DROWNING – General Considerations, Pathology and Clinical Features, Management, Prognosis and Prevention

GENERAL CONSIDERATIONS

Definition:

Drowning is the pathological state leading to death resulting from the aspiration of water into the respiratory tract or due to asphyxia immersion. More than 2 lakh persons die annually of drowning, 25% in sea and 75% in inland waters. Two types of drowning have been recognized – dry drowning and wet drowning. In dry drowning death is due to laryngeal spasm, which proves fatal in 20% of the subjects. This also prevents the entry of water into the lungs.

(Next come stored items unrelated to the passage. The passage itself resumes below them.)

/-- The LIST of the frames of some payloads. -/
theorem listBytes_map_encodeFrame (l : List Bytes) : listBytes (l.map encodeFrame) =
    u16Bytes (BitVec.ofNat 16 l.length) ++ l.flatMap fun p => blobBytes (encodeFrame p) := by
  rw [listBytes, List.length_map, List.flatMap_map]

/-- Settles O33: the row of the opcode map for 32 reads format F1B, the command answers the LIST of the frames of what
`split` gives, and a piece is a header and a chunk that is not empty (`length_of_mem_expectedPieces`). -/
theorem txSegmentedAnswersFrames : Obligations.TxSegmentedAnswersFrames := by
  refine ⟨FormatF1B.of_operands .txSegmented fun _ => rfl, fun tid d s hlegal =>
    ⟨?_, fun p => length_of_mem_expectedPieces hlegal⟩⟩
  rw [exec_of_transmitAnswer rfl, split_eq_expectedPieces hlegal, listBytes_map_encodeFrame]
  rfl

/-- Settles O34: the row of the opcode map for 33 reads format FB, the command answers the LIST of the frames of what
`split_raw` gives, and no slice is empty (`length_of_mem_expectedRawPieces`). -/
theorem txRawAnswersFrames : Obligations.TxRawAnswersFrames := by
  refine ⟨FormatFB.of_operands .txRaw fun _ => rfl, fun d s hlegal =>
    ⟨?_, fun p => length_of_mem_expectedRawPieces hlegal⟩⟩
  rw [exec_of_transmitAnswer rfl, splitRaw_eq_expectedRawPieces hlegal, listBytes_map_encodeFrame]
  rfl

/-- Settles O35: the splitter is the closed form, whose chunks together are the data
(`flatten_map_chunkAt_pieceCount`). -/
theorem splitCoversTheData : Obligations.SplitCoversTheData := by
  intro cfg tid d hlegal _
  have hc : 0 < cfg.maxPayload.toNat - 7 := Nat.sub_pos_of_lt hlegal
  have hcRaw : 0 < cfg.maxPayload.toNat := Nat.zero_lt_of_lt hlegal
  rw [split_eq_expectedPieces hlegal, splitRaw_eq_expectedRawPieces hlegal, expectedPieces_eq_map,
    expectedRawPieces_eq_map]
  refine ⟨?_, flatten_map_chunkAt_pieceCount hcRaw d, by simp, by simp, rfl, rfl⟩
  simp only [List.map_map, Function.comp_def, pieceAt_drop_header]
  exact flatten_map_chunkAt_pieceCount hc d

/-! ### A piece as a segment -/

/-- What R191 reads from the piece of index `i`. -/
def pieceSegment (c : Nat) (tid : Byte) (d : Bytes) (i : Nat) : Segment where
  tid := tid
  total := BitVec.ofNat 16 d.length
  off := BitVec.ofNat 16 (i * c)
  len := BitVec.ofNat 8 (min c (d.length - i * c))
  chunk := chunkAt c d i

section

variable {c : Nat} {d : Bytes} {i : Nat} (hc : c < 256) (hd : d.length < 65536) (hi : i * c < d.length)

include hd in
theorem pieceSegment_total_toNat (tid : Byte) : (pieceSegment c tid d i).total.toNat = d.length :=
  Nat.mod_eq_of_lt hd

include hd hi in
theorem pieceSegment_off_toNat (tid : Byte) : (pieceSegment c tid d i).off.toNat = i * c :=
  Nat.mod_eq_of_lt (hi.trans hd)

include hc in
theorem pieceSegment_len_toNat (tid : Byte) :
    (pieceSegment c tid d i).len.toNat = min c (d.length - i * c) :=
  Nat.mod_eq_of_lt ((Nat.min_le_left _ _).trans_lt hc)

include hc hd hi in
/-- The header of a piece is consistent (R191), so the piece is read as its segment. -/
theorem rsmParse_pieceAt (tid : Byte) : rsmParse (pieceAt c tid d i) = some (pieceSegment c tid d i) := by
  refine (rsmParse_eq_some _ _).mpr
    ⟨⟨_, _, _, _, rfl, (be16_hi8_lo8 _).symm, (be16_hi8_lo8 _).symm⟩, ?_, ?_⟩
  · rw [pieceSegment_len_toNat hc]
    exact (chunkAt_length c d i).symm
  · rw [pieceSegment_off_toNat hd hi, pieceSegment_len_toNat hc, pieceSegment_total_toNat hd]
    omega

end

/-! ### A slot that waits for pieces -/

/-- Of a transfer of `d`, cut every `c` bytes, the slot waits for the chunks of the indices `rem` and no others: their
cells are HOLE and the other cells hold the data, and COUNTER has counted all bytes but theirs. A slot that waits for
all chunks may still be at its reset value. -/
structure Slot.Awaits (x : Slot) (mode : CompletionMode) (c : Nat) (d : Bytes) (rem : List Nat) : Prop where
  total : x = Slot.reset ∨ x.active = true ∧ x.total = BitVec.ofNat 16 d.length
  cells : ∀ a < d.length, Memory.read x.buf a = if a / c ∈ rem then none else d[a]?
  count : mode = .counter → x.received.toNat + (rem.map fun i => min c (d.length - i * c)).sum = d.length

/-- At its reset value a slot waits for all chunks. -/
theorem Slot.reset_awaits {c : Nat} (hc : 0 < c) (mode : CompletionMode) {d : Bytes} {rem : List Nat}
    (hrem : rem.Perm (List.range (pieceCount c d.length))) : Slot.reset.Awaits mode c d rem where
  total := .inl rfl
  cells a ha := by
    have hmem : a / c ∈ rem := by
      rw [hrem.mem_iff, List.mem_range, lt_pieceCount_iff hc]
      exact (Nat.div_mul_le_self a c).trans_lt ha
    rw [if_pos hmem]
    rfl
  count _ := by
    have hall := congrArg List.length (flatten_map_chunkAt_pieceCount hc d)
    simp only [List.length_flatten, List.map_map, Function.comp_def, chunkAt_length] at hall
    rw [(hrem.map _).sum_eq, hall]
    exact Nat.zero_add _

section

variable {x : Slot} {mode : CompletionMode} {c : Nat} {d : Bytes} {rem : List Nat}
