/-- The fault state of a cylinder: consecutive count, isolation mark and the rest of the fault record (R137 to R139). -/
structure CylinderFaults where
  count : Nat
  isolated : Bool
  lastKind : Option FaultKind
  lastCycle : BitVec 16
  lastPulse : Option Kind
deriving DecidableEq, Repr

/-! ## Service function (spec/10) -/

/-- The phase of a service pulse in progress (R174). -/
inductive ServicePhase where
  | driving | releasing
deriving DecidableEq, Repr

/-- The drive end result of a service pulse (R174). -/
structure ServiceResult where
  cause : Cause
  energized : Nat
deriving DecidableEq, Repr

/-- A service pulse in progress (R174). -/
structure ServicePulse where
  phase : ServicePhase
  port : Port
  cyl : Cyl
  profile : ProfileIx
  duration : Nat
  result : Option ServiceResult
deriving DecidableEq, Repr

/-- The outcome of a service pulse (R174). -/
inductive ServiceOutcome where
  | none | done | cut | faulted
deriving DecidableEq, Repr

/-- The service outcome record (R174); no cylinder is cylinder 0. -/
structure ServiceRecord where
  cyl : Option Cyl
  outcome : ServiceOutcome
  fault : Option FaultKind
  energized : Nat
deriving DecidableEq, Repr

/-- The service function (R174). -/
structure ServiceFunction where
  inProgress : Option ServicePulse
  record : ServiceRecord
deriving DecidableEq, Repr

/-! ## Master ports (spec/08, spec/09) -/

/-- A received request (R146). -/
structure Request where
  code : Byte
  tag : BitVec 4
  params : Params
deriving DecidableEq, Repr

/-- The results of a request (R154). -/
inductive Result where
  | ok | planOpen | planClosed | range | state | busy | unknown | planInvalid
deriving DecidableEq, Repr

/-- A reply (R149). -/
structure Reply where
  code : Byte
  tag : BitVec 4
  result : Result
  data : Data
deriving DecidableEq, Repr

/-- The table views (R167). -/
inductive View where
  | stage | pubA | pubB | active | armed | outcome | fault
deriving DecidableEq, Repr

/-- A port's cursor (R167). -/
structure Cursor where
  view : View
  cyl : Cyl
  index : Nat
  step : Bool
deriving DecidableEq, Repr

/-- A port's SPI transaction (R143, R144, R146). -/
inductive Transaction where
  /-- CS_N is high. -/
  | idle
  /-- CS_N has fallen; the frame sent is fixed; it carries the head of the reply queue or the idle reply. -/
  | active (frame : Wire) (queued : Bool)
  /-- All twelve bytes are exchanged and CS_N has not fallen afresh; SDO shifts out 0. -/
  | complete
deriving DecidableEq, Repr

/-- The state of one master port (R157). -/
structure PortState where
  commands : List Request
  replies : List Reply
  flags : BitVec 16
  mask : BitVec 16
  halt : Nat
  resume : Nat
  /-- HOLD_N asserted (R150). -/
  hold : Bool
  /-- ATTN_N asserted (R165). -/
  attn : Bool
  cursor : Cursor
  txn : Transaction
deriving DecidableEq, Repr

/-! ## The whole part -/

/-- The state of the part and the queue of commands that wait. -/
structure State where
  /-- The time in µs (log 3). -/
  now : Nat
  tracker : Tracker
  /-- Sync changes handed to the cycle unit and not yet taken, oldest first (R25). -/
  syncToCycle : List SyncNotice
  /-- Sync changes handed to the table engine and not yet taken, oldest first (R25). -/
  syncToTable : List SyncNotice
  /-- Tooth arrivals handed to the cycle unit and not yet taken (R26). -/
  toothNotices : Nat
  plan : Plan
  tables : Tables
  lanes : PerCyl Lane
  service : ServiceFunction
  banks : Quad BankRecord
  slots : Quad DriveSlot
  mail : Quad SlotMail
  faults : PerCyl CylinderFaults
  /-- LOW_G1 to LOW_G8 (R123). -/
  lowGates : PerCyl Bool
  /-- The comparator inputs of each bank as last seen (R124, log 4, log 5). -/
  sense : Quad Sense
  /-- The level of CAM_IN as last seen (R11, log 4). -/
  camIn : Bool
  ports : PerPort PortState
  /-- The port last taken from (R153). -/
  lastTaken : Port
  /-- Commands that wait, first in, first out. -/
  pending : List Instr
deriving DecidableEq, Repr

/-- The reasons for which the machine stops with a fault: none. No rule of the spec stops the part; its driver faults are
events of the part (R136). Safe: there is nothing to raise. -/
inductive Fault where
deriving DecidableEq, Repr

/-- The reasons for which a command has no meaning. -/
inductive Refusal where
  /-- Raised by an arm of `exec` for a command that has no meaning yet; no arm raises it. Safe: the machine stops. -/
  | notModelled (mnemonic : String)
deriving DecidableEq, Repr

/-! ## Reset values -/

/-- No points delivered, none watched (R6, log 10). -/
def PointMarks.reset : PointMarks :=
  { laps := 0, gainPos := 0, watchFrom := 0, jumps := [], armedAt := .fill none, withheldTo := .fill 0 }

/-- The tracker after power-on reset (R6, R21). -/
def Tracker.reset : Tracker :=
  { sync := .stopped, window := [], lastTooth := none, candidateCount := 0, tooth := 0, rev := false, phaseHeld := false,
    prevCam := none, missedGaps := 0, phaseMisses := 0, cycles := 0, phaseGained := false, stallOn := false, speed := 0,
    copy := none, marks := .reset }

/-- The plan after power-on reset: OPEN, every instance unset and 0, no votes (R28). -/
def Plan.reset : Plan :=
  { closed := false
    votes := .fill false
    engine := ⟨false, ⟨0, 0, 0, 0, false⟩⟩
    cylinder := .fill ⟨false, ⟨0, .i0, 0⟩⟩
    timing := ⟨false, ⟨0, 0, 0, 0⟩⟩
    kind := .fill ⟨false, ⟨0, .a⟩⟩
    bank := .fill ⟨false, ⟨0, 0⟩⟩
    profile := .fill ⟨false, ⟨0, 0, 0, 0, 0, 0, 0⟩⟩
    limits := ⟨false, ⟨0, 0, 0, 0, .fill 0⟩⟩ }

/-- An ABSENT contribution (R50). -/
def Contribution.absent : Contribution :=
  { state := .absent, pulses := .fill none, verdicts := .fill none, age := 0 }

/-- The firing tables after power-on reset (R44, R50, R61, R62, R89). -/
def Tables.reset : Tables :=
  { staging := .fill (.fill (.fill none))
    contributions := .fill (.fill .absent)
    active := .fill ⟨[], 0⟩
    cutOut := .fill 0 }

/-- A lane after power-on reset (R82). -/
def Lane.reset : Lane :=
  { current := none, superseded := none, last := none, injector := .ready, arming := none, outbox := [] }

/-- The service function after power-on reset (R174). -/
def ServiceFunction.reset : ServiceFunction :=
  { inProgress := none, record := ⟨none, .none, none, 0⟩ }

/-- A bank record after power-on reset (R102). -/
def BankRecord.reset : BankRecord :=
  { state := .idle, holder := none, recharge := .done, queue := [], offer := none, preempt := none }

/-- A drive slot after power-on reset (R123). -/
def DriveSlot.reset : DriveSlot :=
  { phase := .off, drive := none, start := 0, cause := none, faults := [], earlyPeak := false, durationTimer := none,
    peakLimitTimer := none, holdLossTimer := none, releaseTimer := none, boostGate := false, battGate := false,
    iref := ⟨0, 0, 0⟩ }

/-- A cylinder's fault state after power-on reset (R137, R138, R139). -/
def CylinderFaults.reset : CylinderFaults :=
  { count := 0, isolated := false, lastKind := none, lastCycle := 0, lastPulse := none }

/-- The cursor after power-on reset and after PORT_RESET (R155, R157). -/
def Cursor.reset : Cursor :=
  { view := .stage, cyl := .c1, index := 0, step := false }

/-- A port after power-on reset (R157). -/
def PortState.reset : PortState :=
  { commands := [], replies := [], flags := 0, mask := BitVec.allOnes 16, halt := 12, resume := 4, hold := false,
    attn := false, cursor := .reset, txn := .idle }

/-- The part right after power-on reset, at time 0, with no command waiting. -/
def State.reset : State :=
  { now := 0
    tracker := .reset
    syncToCycle := []
    syncToTable := []
    toothNotices := 0
    plan := .reset
    tables := .reset
    lanes := .fill .reset
    service := .reset
    banks := .fill .reset
    slots := .fill .reset
    mail := .fill ⟨[], [], []⟩
    faults := .fill .reset
    lowGates := .fill false
    sense := .fill ⟨false, false, false, false⟩
    camIn := false
    ports := .fill .reset
    lastTaken := .b
    pending := [] }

In wet drowning water enters the lungs. The consequences differ between fresh water and sea water drowning. In fresh water drowning, water is quickly absorbed from the lungs, leading to hemodilution and hemolysis with release of potassium from the red blood cells. In addition to hypoxia and ventilatory failure, hyperkalemia precipitates ventricular arrhythmias, which may prove fatal.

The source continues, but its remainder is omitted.